In a previous post, I showed a number of prototype route cards from the collection of Ralph Heiss, and commented on the various switching and train identifications they appear to have been used for. (That post can be found at this link: http://modelingthesp.blogspot.com/2016/07/route-cards-part-11-examples.html .) But the images he sent me from his collection include a number of other types of route cards.
     Here are a few evidently used on outgoing cars from a shipper or yard. It appears that they describe needed actions (weigh, ice) or the cargo on board (lumber). These of course are not destination cards except in the sense that weighing the car, or icing it, might be the first things before departure. The lumber card may describe a cargo with special needs, or may simply be informative. Note that none of the three are identified as to the railroad which printed them.


     A couple of Pacific Fruit Express cards are also interesting in that they inform crews about how the car is set up (heaters installed though car is empty, or half-stage grates enabled), and may have been on the auxiliary placard board alongside the car door, rather than on the route card board.


That auxiliary board is the smaller of the two to the left of the door on this InterMountain model of a Class R-40-10 car repainted into the 1950 paint scheme (the post-1945 paint schemes were reviewed in previous posts, this one at this link: http://modelingthesp.blogspot.com/2016/06/pfe-lettering-post-ww-ii-part-2.html ). This car has its route card board on the bolster end at left, and as you can see, a small rectangle of paper has been used to represent the presence of a card. A second card is on the auxiliary board near the door.


     Finally, an interesting shipper card from Shell Oil, simply describing the cargo. There would also have been a “flammable” placard, but this card, likely stapled on the edge of a wood running board, would further inform switch crews as to the cargo. It’s even an elongated shape suitable for that location.

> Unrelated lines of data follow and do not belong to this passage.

-- ==== Sys2Proof/Machine/Reset.lean ====
section
/-! DEFINITION. Machine/Reset.lean: the commands of hangs, resets, samples, detection codes, self-tests and log copies (15_faults_reset.md, R386,
R428 to R431, R475, R497). -/
namespace Sys2Proof.Machine

/-! ### Engines (R391 to R394, R397, R401) -/

/-- ENGINE_HANG: an engine not under reset whose PROGRESS has stood for HANG_WINDOW boundaries, while HANG_EN is 1, is hung; the table of R397 says what follows (R394). RST is not resettable below
level 5 (R391): the always-on watchdog judges it. A Pilot core that retires is judged no more. -/
def execEngineHang (engine : Nat) (slice : Byte) (item : Word) (s : State) : Host.Outcome State Fault Refusal :=
  if s.flag Fld.RST_CTRL_HANG_EN ∧ engineIds.contains engine ∧ engine ≠ 0x0E ∧ s.hungAt engine ∧ (s.engine engine).inReset = 0 ∧ ¬ (s.rst.part.any (·.started)) then
    let s := (s.onEngine engine fun e => { e with hung := true }).showHung engine true
    let s := (s.logHang engine slice.toNat 0 0 0).escalate engine slice.toNat item
    if 0x10 ≤ engine ∧ engine ≤ 0x21 ∧ ((s.work.pilots[engine - 16]?).any (·.retired)) then
      .next ((s.onEngine engine fun e => { e with hung := false, still := 0 }).showHung engine false)
    else .next s
  else .next s

/-- What an engine does as it restarts: DSC reads its neighbours again, MOR starts a resynchronisation, a Pilot core runs the measured image; the
Warden core waits for its measured start (R33, R384, R391). -/
def State.restartEngine (s : State) (id : Nat) : State :=
  if id = 3 then
    if s.lit then ((List.range 16).filter s.portLit).foldl State.readNeighbours s else s
  else if id = 0x0B then
    if s.lit then (if s.portLit 20 ∧ s.flag Fld.MOR_CTRL_MIRROR_EN then s.startPages else s) else s.startResync
  else if 0x10 ≤ id ∧ id ≤ 0x21 then
    { s with work := { s.work with pilots := modifyAt (fun (p : Pilot) => { p with running := s.wdn.serving && !p.retired }) (id - 16) s.work.pilots } }
  else s

/-- ENGINE_RESET_DONE: a level-2 or level-3 reset ends; register writes held for the engine take effect, and the requests that waited complete
(R392, R405, R512). -/
def execEngineResetDone (engine : Nat) (s : State) : Host.Outcome State Fault Refusal :=
  let e := s.engine engine
  if e.inReset < 2 then .next s
  else
    let s := s.onEngine engine fun e => { e with inReset := 0, hung := false, still := 0, last := e.progress, wins := [] }
    let s := match engineStage engine with
      | some g => s.onStage g fun x => { x with run := 0 }
      | none => s
    let s := ((s.showHung engine false).restartEngine engine).showLevel
    let s := (actRegs.filter fun r => blockEngine r == engine).foldl State.regAct s
    .next ((s.raise Fld.RST_INT_STATUS_RESET_DONE).answerReset e.inReset e.began e.wins)

/-! ### Contexts (R390, R395, R475) -/

/-- CONTEXT_HANG: kind 1 a root context at LMP, kind 2 a Lantern context at LNT, whose unit has not written back in 2 µs (R395). -/
def execContextHang (kind ctx : Nat) (s : State) : Host.Outcome State Fault Refusal :=
  if kind = 1 then
    match s.plan ctx with
    | some p => .next (if s.lmp.units.any fun u => u.ctx == ctx then s.contextHang 0x07 1 ctx p.slice 1 0 else s)
    | none => .next s
  else if kind = 2 then
    match s.lnt.ctxs.find? fun c => c.num == ctx with
    | some c => .next (s.contextHang 0x08 2 ctx c.slice 1 0)
    | none => .next s
  else .next s

/-- CONTEXT_RESET_DONE: a level-1 reset ends, and the request that waited completes (R390, R405). -/
def execContextResetDone (kind ctx : Nat) (s : State) : Host.Outcome State Fault Refusal :=
  match s.rst.ctxs.find? fun c => c.kind == kind && c.ctx == ctx with
  | none => .next s
  | some c =>
    let s := (s.onRst fun r => { r with ctxs := r.ctxs.erase c }).showLevel
    .next ((s.raise Fld.RST_INT_STATUS_RESET_DONE).answerReset 1 c.began c.wins)

/-- A DMA read ends without its data: its command completes with DMA and the reason; a chart slot is as before the load, an endorsement is missing
(R80, R338, R475). -/
def State.dmaFailed (s : State) (d : Dma) (reason : Nat) : State :=
  let s := s.dmaErr d.win reason
  match d.purpose with
  | .chart n => ((s.onSlot n fun x => { x with shadow := x.prev, loadWin := 16 }).refuse d.win 4 reason).storeNext
  | .endorsement => s.enrolJudged 2
  | _ => s.refuse d.win 4 reason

     Some additional route cards, somewhat reminiscent of those in the previous post about these cards, are shown below. The one on the left has such faded pencil marks, nothing can be read, while the middle one likewise contains almost no information beyond what is printed, and the rubber stamped “RUSH.” The one on the right might be a Cotton Belt card used at Valley Junction, or it might be some other road’s card directing cars to the Cotton Belt.


     These cards offer further illustrations of the range of prototype route cards, and I will continue with more of them in future posts.